Task requirements:
Your output should be the lines of the entries below, exactly, from the first one through the line that holds "cases i with".

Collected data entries
--- START ---
/-- The frame of every instruction: where it branches or loops, its frame equation says what it writes; the others are
a few updates, each with its own laws. -/
theorem exec_agreesOutside {i : Instr} {s t : State} (h : exec i s = .next t) :
    State.AgreesOutside (Spec.writes i) s t := by
  cases i with
  | ret => rw [execRet_frame h]; constructor <;> simp [Spec.writes]
  | call => rw [execCall_frame h]; constructor <;> simp [Spec.writes]
  | drw => rw [execDrw_frame h]; constructor <;> simp [Spec.writes]
  | ldVxK => rw [execLdVxK_frame h]; constructor <;> simp [Spec.writes]
  | ldMemVx => cases h; rw [storeRegs_frame]; constructor <;> simp [Spec.writes]
  | ldVxMem => cases h; rw [loadRegs_frame]; constructor <;> simp [Spec.writes]
  | _ => cases h; constructor <;> simp [Spec.writes]

theorem State.pixel_congr {s t : State} (h : t.fb = s.fb) (c : Col) (r : Row) : t.pixel c r = s.pixel c r := by
  rw [State.pixel, h, State.pixel]

theorem State.memRead_congr {s t : State} (h : t.mem = s.mem) (a : Word) : t.memRead a = s.memRead a := by
  rw [State.memRead, h, State.memRead]

/-- Settles O14: the frame of every instruction, with the pixels and the bytes read from the standing data. -/
theorem onlyListedStateWritten : Obligations.OnlyListedStateWritten := by
  intro i s t h
  obtain ⟨index, stack, dt, st, fb, redraw, fault, memory, keys⟩ := exec_agreesOutside h
  exact ⟨index, stack, dt, st, fun hp => State.pixel_congr (fb hp), redraw, fault,
    fun hp => State.memRead_congr (memory hp), keys⟩

/-! ## O17: the redraw flag (R48) -/

theorem redraw_mem_writes_iff (i : Instr) : .redraw ∈ Spec.writes i ↔ i = .cls ∨ ∃ x y n, i = .drw x y n := by
  cases i <;> simp [Spec.writes]

/-- Both instructions that write the redraw flag set it (R230, R237). -/
theorem exec_redraw_of_mem_writes {i : Instr} {s t : State} (hi : .redraw ∈ Spec.writes i) (h : exec i s = .next t) :
    t.redraw = true := by
  obtain rfl | ⟨x, y, n, rfl⟩ := (redraw_mem_writes_iff i).mp hi
  · cases h; rfl
  · cases h; rfl

/-- Settles O17: an instruction that writes the redraw flag sets it, and any other leaves it. -/
theorem redrawChangedOnlyByDisplayInstructions : Obligations.RedrawChangedOnlyByDisplayInstructions := by
  intro s t h
  by_cases hs : s.halted = true
  · cases (step_of_halted hs).symm.trans h
    exact ⟨id, fun _ _ => rfl⟩
  rw [step_of_running hs] at h
  have hstands := (exec_agreesOutside h).redraw
  refine ⟨fun hset => ?_, fun hcls hdrw => hstands fun hi => ?_⟩
  · by_cases hi : .redraw ∈ Spec.writes (decodeWord s.fetchWord)
    · exact exec_redraw_of_mem_writes hi h
    · exact (hstands hi).trans hset
  · obtain hi | ⟨x, y, n, hi⟩ := (redraw_mem_writes_iff _).mp hi
    · exact hcls hi
    · exact hdrw x y n hi

/-! ## O18: canonical memories that read alike -/

/-- An address that memory does not list reads as unlisted. -/
theorem Memory.read_of_absent {m : Memory} {a : Nat} (h : ∀ c ∈ m, c.1 ≠ a) : m.read a = Memory.unlisted := by
  induction m with
  | nil => rfl
  | cons cell rest ih =>
    obtain ⟨k, b⟩ := cell
    obtain ⟨hk, hrest⟩ := List.forall_mem_cons.mp h
    rw [Memory.read, if_neg hk, ih hrest]

/-- A listed cell reads as its byte, its address being listed once. -/
theorem Memory.read_of_mem {m : Memory} (hm : m.Pairwise (fun c d => c.1 < d.1)) {c : Host.Cell} (hc : c ∈ m) :
    m.read c.1 = c.2 := by
  induction m with
  | nil => cases hc
  | cons cell rest ih =>
    obtain ⟨k, b⟩ := cell
    obtain ⟨hlt, hrest⟩ := List.pairwise_cons.mp hm
    obtain rfl | hc := List.mem_cons.mp hc
    · exact if_pos rfl
    · rw [Memory.read, if_neg (hlt c hc).ne, ih hrest hc]
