-- ==== Sys2Proof/Machine/Dispatch.lean ====
section
/-! DEFINITION. The dispatch of `execute` (spec/30_encoding.md R54): one arm per row of spec/opcode_table.json, each a
call of that row's meaning. The state's pc is already past the instruction (R56; log entry 5). -/

namespace Sys2Proof.Machine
--- END ---
Reply:
/-- The frame of every instruction: where it branches or loops, its frame equation says what it writes; the others are
a few updates, each with its own laws. -/
theorem exec_agreesOutside {i : Instr} {s t : State} (h : exec i s = .next t) :
    State.AgreesOutside (Spec.writes i) s t := by
  cases i with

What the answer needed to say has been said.